theorem witness_DivergenceAndJoin : (on joining).Issues cur joining ∧ guardPending joining always = false ∧
    joining.Full (joining.effConds always) [.cnd (fl 3)] ∧
    ((joining.effConds always).filter fun k => condSrc joining (fl 5) k) = [] ∧
    ((joining.effConds always).filter fun k => condSrc joining (fl 1) k) = joining.activeGroups ∧
    ((joining.effConds always).filter fun k => condSrc joining (fl 3) k) = [0] ∧ joining.reconv.length = 2 ∧
    joining.ReadyAll always [] ∧ (joining.reconv.head?.map fun e => (e.tag, e.mask)) = some (cur.pos, 2) ∧
    (∀ e ∈ mixed.reconv.head?, e.tag ≠ cur.pos) := by
  unfold Gang.ReadyAll Gang.Full; exact ⟨on_issues _, by decide +kernel⟩

/-- A gang whose first group's open batch holds a copy, with room for one more sealed batch. -/
def sealing : Gang :=
  { mixed with prologue := true, reconv := [⟨2, 80, 40, false⟩]
               groups := mixed.groups.map fun p => (p.1, { p.2 with openBatch := [30], sealed := List.replicate 15 ⟨1, [], none, false, 0⟩ }) }

theorem witness_ExitAndFreeze : (on sealing).Issues cur sealing ∧ (on sealing).gang cur.gid = some sealing ∧
    guardPending sealing always = false ∧ noGuard sealing (sealing.effConds always) ∧ sealRoom cur.ops sealing (sealing.effConds always) ∧
    sealing.effConds ⟨false, 7⟩ = [] ∧ sealing.effConds first = [0] ∧
    sealing.active &&& ~~~BitVec.ofNat 4 (groupMask (sealing.effConds first)) ≠ 0 ∧
    sealing.active &&& ~~~BitVec.ofNat 4 (groupMask (sealing.effConds always)) = 0 ∧
    ({ sealing with active := 1 } : Gang).active &&& ~~~BitVec.ofNat 4 (groupMask (sealing.effConds first)) = 0 ∧
    (sealing.reconv.find? fun e => e.mask &&& ~~~BitVec.ofNat 4 (groupMask (sealing.effConds first)) != 0) = some ⟨2, 80, 40, false⟩ ∧
    sealing.ReadyAll always [] ∧ sealing.prologue = true ∧ sealing.handler = false := by
  unfold noGuard sealRoom Gang.ReadyAll Gang.Full
  exact ⟨on_issues _, rfl, by decide +kernel, groups_all (by decide +kernel), groups_all (by decide +kernel), by decide +kernel⟩

theorem witness_YieldAndSleep : (on gang).Issues cur gang ∧ gang.ReadyAll always [] ∧ gang.handler = false ∧
    ({ gang with handler := true } : Gang).handler = true ∧ gang.ReadyAll always [.sca (r 1)] ∧ gang.activeGroups ≠ [] ∧
    2 ^ 32 ≤ un (on gang) cur gang (r 1) 1 := by
  unfold Gang.ReadyAll Gang.Full; exact ⟨on_issues _, by decide +kernel⟩

/-! ## Witnesses: traps -/

def touched : Gang :=
  { mixed with groups := mixed.groups.map fun p => (p.1, { p.2 with guardPend := true, touch := some ⟨3, 36, 1⟩ }) }

theorem witness_TrapRecordLayout : ({ code := 0x0B, log := List.replicate 32 7 } : Trap).log.length ≤ 32 := by decide

theorem witness_TrapTaken : (on gang).gang 1 = some gang ∧ (on gang).context gang.context = some context ∧ gang.group 1 ≠ none := by
  decide +kernel

/-- Every case of ScalarTraps: a mixed guard, a full and an empty return stack, FREEZE outside a prologue, a condition
that differs, a full reconvergence stack, and an empty register. -/
def trapping : Gang :=
  { mixed with reconv := [⟨1, 0, 0, false⟩, ⟨1, 0, 0, false⟩, ⟨1, 0, 0, false⟩], returns := List.replicate 8 8
               groups := mixed.groups.map fun p => (p.1, { p.2 with sAwait := [(9, 3)] }) }

/-- Active groups of which one leaves a loop; they would branch to different places. -/
def leaving : Gang := { gang with groups := [(0, grp 0 [(1, 1)] 0), (1, grp 1 [(1, 5)] 0), (2, grp 2 [] 0)] }

theorem witness_ScalarTraps : (on trapping).Issues cur trapping ∧ cur.mode = .whole ∧ guardPending trapping first = false ∧
    trapping.effConds first ≠ [] ∧ trapping.effConds ⟨false, 7⟩ = [] ∧ (∃ k ∈ trapping.activeGroups, k ∈ trapping.effConds first) ∧
    (∃ k ∈ trapping.activeGroups, k ∉ trapping.effConds first) ∧ trapping.ReadyAll always [] ∧ trapping.returns.length = 8 ∧
    mixed.returns = [] ∧ trapping.prologue = false ∧ trapping.teamPrologue = false ∧ trapping.ReadyAll always [.cnd (fl 3)] ∧
    (∃ k ∈ trapping.activeGroups, condSrc trapping (fl 3) k = true) ∧ (∃ k ∈ trapping.activeGroups, condSrc trapping (fl 3) k = false) ∧
    trapping.reconv.length = 3 ∧ (rE 9).code = .reg 9 ∧ (r 9).code = .reg 9 ∧
    (∀ a ∈ [rE 9, r 9], emptyFor trapping (trapping.effConds first) a ≠ [] ∧ emptyFor trapping trapping.activeGroups a ≠ []) ∧
    trapping.Full (trapping.effConds first) [.sca (r 2)] := by
  unfold Gang.ReadyAll Gang.Full; exact ⟨on_issues _, by decide +kernel⟩

theorem witness_ScalarTrapsDiverge : (on leaving).Issues cur leaving ∧ guardPending leaving always = false ∧
    leaving.ReadyAll always [.sca (r 1)] ∧ 0 ∈ leaving.activeGroups ∧ 1 ∈ leaving.activeGroups ∧
    un (on leaving) cur leaving (r 1) 0 = 1 ∧ un (on leaving) cur leaving (r 1) 1 ≠ 1 := by
  unfold Gang.ReadyAll Gang.Full; exact ⟨on_issues _, by decide +kernel⟩

theorem witness_StopAndGuard : (on gang).Issues cur gang ∧ cur.mode = .whole ∧ (on gang).gang cur.gid = some gang ∧
    (∀ k < 4, gang.active.getLsbD k = true → k ∈ gang.liveGroups) ∧ gang.reconv = [] ∧
    (∀ k ∈ gang.liveGroups, (gang.group k).any (fun x => !x.guardPend && x.openBatch.isEmpty) = true) ∧
    guardPending touched always = false ∧
    ((touched.effConds always).filter fun k => (touched.group k).elim false Group.guardPend) = [0, 1] ∧
    (touched.group 0).bind Group.touch = some ⟨3, 36, 1⟩ ∧
    (touched.liveGroups.filter fun k => (touched.group k).elim false Group.guardPend) = [0, 1] := by
  exact ⟨on_issues _, by decide +kernel⟩

/-! ## Witnesses: the V slots and results -/

theorem witness_VectorIntegerResults : (on gang).Issues cur gang ∧ (on gang).CanOwn cur.gid [4] ∧
    gang.ReadyV always [.vec (r 1), .vec (r 2)] ∧ gang.ReadyV always [.vec (r 1), .vec (r 2), .vec zero] ∧
    gang.ReadyV always [.vec (im 1)] ∧ (gang.effLanes always).length = 32 := by
  unfold Gang.ReadyV Gang.Full
  exact ⟨on_issues _, fun g h => by cases h; decide +kernel, by decide +kernel⟩

theorem witness_VectorPredicates : (on gang).Issues cur gang ∧ gang.ReadyV always [.vec (r 1), .vec (r 2)] ∧
    gang.ReadyV always [.pair (r 2), .pair (r 4)] := by
  unfold Gang.ReadyV Gang.Full; exact ⟨on_issues _, by decide +kernel⟩

theorem witness_FloatOperations : (on gang).Issues cur gang ∧ (on gang).CanOwn cur.gid [4] ∧
    gang.ReadyV always [.vec (r 1), .vec (r 2), .vec (r 3)] ∧ gang.ReadyV always [.vec (r 1), .vec (r 2)] ∧
    gang.ReadyV always [.vec (r 1)] := by
  unfold Gang.ReadyV Gang.Full
  exact ⟨on_issues _, fun g h => by cases h; decide +kernel, by decide +kernel⟩

theorem witness_DoubleAndPackedOperations : (on gang).Issues cur gang ∧ (on gang).CanOwn cur.gid [4, 5] ∧
    (on gang).CanOwn cur.gid [4] ∧ gang.ReadyV always [.pair (r 2), .pair (r 4), .pair (r 6)] ∧
    gang.ReadyV always [.pair (r 2), .pair (r 4)] ∧ gang.ReadyV always [.pair (r 2)] ∧
    gang.ReadyV always [.vec (r 1), .vec (r 2)] ∧ gang.ReadyV always [.vec (r 1), .vec (r 2), .vec (r 3)] := by
  unfold Gang.ReadyV Gang.Full
  exact ⟨on_issues _, fun g h => by cases h; decide +kernel, fun g h => by cases h; decide +kernel, by decide +kernel⟩

theorem witness_Conversions : (on gang).Issues cur gang ∧ (on gang).CanOwn cur.gid [4, 5] ∧ (on gang).CanOwn cur.gid [4] ∧
    gang.ReadyV always [.vec (r 1)] ∧ gang.ReadyV always [.pair (r 2)] ∧ gang.ReadyV always [.vec (r 1), .vreg 5 false] ∧
    gang.effLanes always ≠ [] ∧ slotFormat ((on gang).formatSlot gang 0) = some .fp32 ∧
    slotFormat ((on gang).formatSlot gang 5) = some .fp16 ∧ slotFormat ((on gang).formatSlot gang 4) = some .fp64 ∧
    cur.mode = .whole := by
  unfold Gang.ReadyV Gang.Full
  exact ⟨on_issues _, fun g h => by cases h; decide +kernel, fun g h => by cases h; decide +kernel, by decide +kernel⟩

theorem witness_CrossLaneOperations : (on gang).Issues cur gang ∧ (on gang).CanOwn cur.gid [4] ∧
    gang.ReadyV always [.vec (r 1), .vec (r 2), .vec (r 3)] ∧ gang.ReadyV always [.vec (r 1), .vec (r 2)] ∧
    gang.ReadyV always [.vec (r 1)] ∧ gang.effLanes always ≠ [] ∧ gang.width = 16 ∧ solo.width = 64 ∧
    Tbl.wf gang.groups = true := by
  unfold Gang.ReadyV Gang.Full
  exact ⟨on_issues _, fun g h => by cases h; decide +kernel, by decide +kernel⟩

/-- An index job of one bank, whose lane 1 names register 9. -/
def job : IndexJob :=
  { gid := 1, seq := 24, dest := some 4, names := [(1, 9), (2, 3)], effective := 6, banks := [1], vals := [], started := true, skip := [], old := []
    collide := 0, issued := 99, first := none, blocked := false }

/-- Jobs that wait at the port; and a port with none, free in this beat. -/
def indexing (n : Nat) : State :=
  { on gang with cores := [(5, { core5 with index := List.replicate n { job with started := false }, indexAt := 100 })] }

theorem witness_IndexedRegisterJobs :
    (∀ n ∈ [0, 3], (indexing n).Issues cur gang ∧ (indexing n).gang cur.gid = some gang ∧ (indexing n).CanOwn cur.gid [4] ∧
      (indexing n).CanOwn cur.gid (List.range 64)) ∧
    (gang.ReadyV always [.vec (r 1)] ∧ gang.ReadyV always [.vec (r 1), .vec (r 2)] ∧ gang.effLanes always ≠ []) ∧
    ((indexing 3).core gang.core).index.countP (fun j => !j.started) + indexBefore cur gang = 3 ∧
    ((indexing 0).core gang.core).index = [] ∧ ((indexing 0).core gang.core).indexAt ≤ (indexing 0).time / 4 ∧
    (∀ p ∈ gang.activeLanes, gang.vEmpty (vun (indexing 0) cur gang (r 1) p % 64) = false) ∧ gang.vFilled = [] := by
  unfold Gang.ReadyV Gang.Full
  refine ⟨fun n hn => ?_, by decide +kernel⟩
  simp only [List.mem_cons, List.not_mem_nil, or_false] at hn
  rcases hn with rfl | rfl <;>
    exact ⟨⟨rfl, by decide, rfl, rfl⟩, rfl, fun g h => by cases h; decide +kernel, fun g h => by cases h; decide +kernel⟩

theorem witness_FiniteArithmetic : fp32 ∈ [fp64, fp32, fp16, bf16] ∧ fp32.value 0x3F800000 = .fin false (2 ^ 23) (-23) ∧
    fp32.value 0xBF800001 = .fin true (2 ^ 23 + 1) (-23) ∧ fp32.value 1 = .fin false 1 (-149) ∧
    (2 : Int) ^ 23 - (2 ^ 23 + 1) ≠ 0 ∧ (2 : Int) ^ 23 - 2 ^ 23 = 0 := by decide +kernel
· · · · · · ·
Assigned task >>
Restate word for word the lines of the data above, starting at the line containing "un (on leaving) cur leaving (r 1) 0" and ending at the line containing "and results -/", both included, and nothing more.

Answer to this task >>
    un (on leaving) cur leaving (r 1) 0 = 1 ∧ un (on leaving) cur leaving (r 1) 1 ≠ 1 := by
  unfold Gang.ReadyAll Gang.Full; exact ⟨on_issues _, by decide +kernel⟩

theorem witness_StopAndGuard : (on gang).Issues cur gang ∧ cur.mode = .whole ∧ (on gang).gang cur.gid = some gang ∧
    (∀ k < 4, gang.active.getLsbD k = true → k ∈ gang.liveGroups) ∧ gang.reconv = [] ∧
    (∀ k ∈ gang.liveGroups, (gang.group k).any (fun x => !x.guardPend && x.openBatch.isEmpty) = true) ∧
    guardPending touched always = false ∧
    ((touched.effConds always).filter fun k => (touched.group k).elim false Group.guardPend) = [0, 1] ∧
    (touched.group 0).bind Group.touch = some ⟨3, 36, 1⟩ ∧
    (touched.liveGroups.filter fun k => (touched.group k).elim false Group.guardPend) = [0, 1] := by
  exact ⟨on_issues _, by decide +kernel⟩

/-! ## Witnesses: the V slots and results -/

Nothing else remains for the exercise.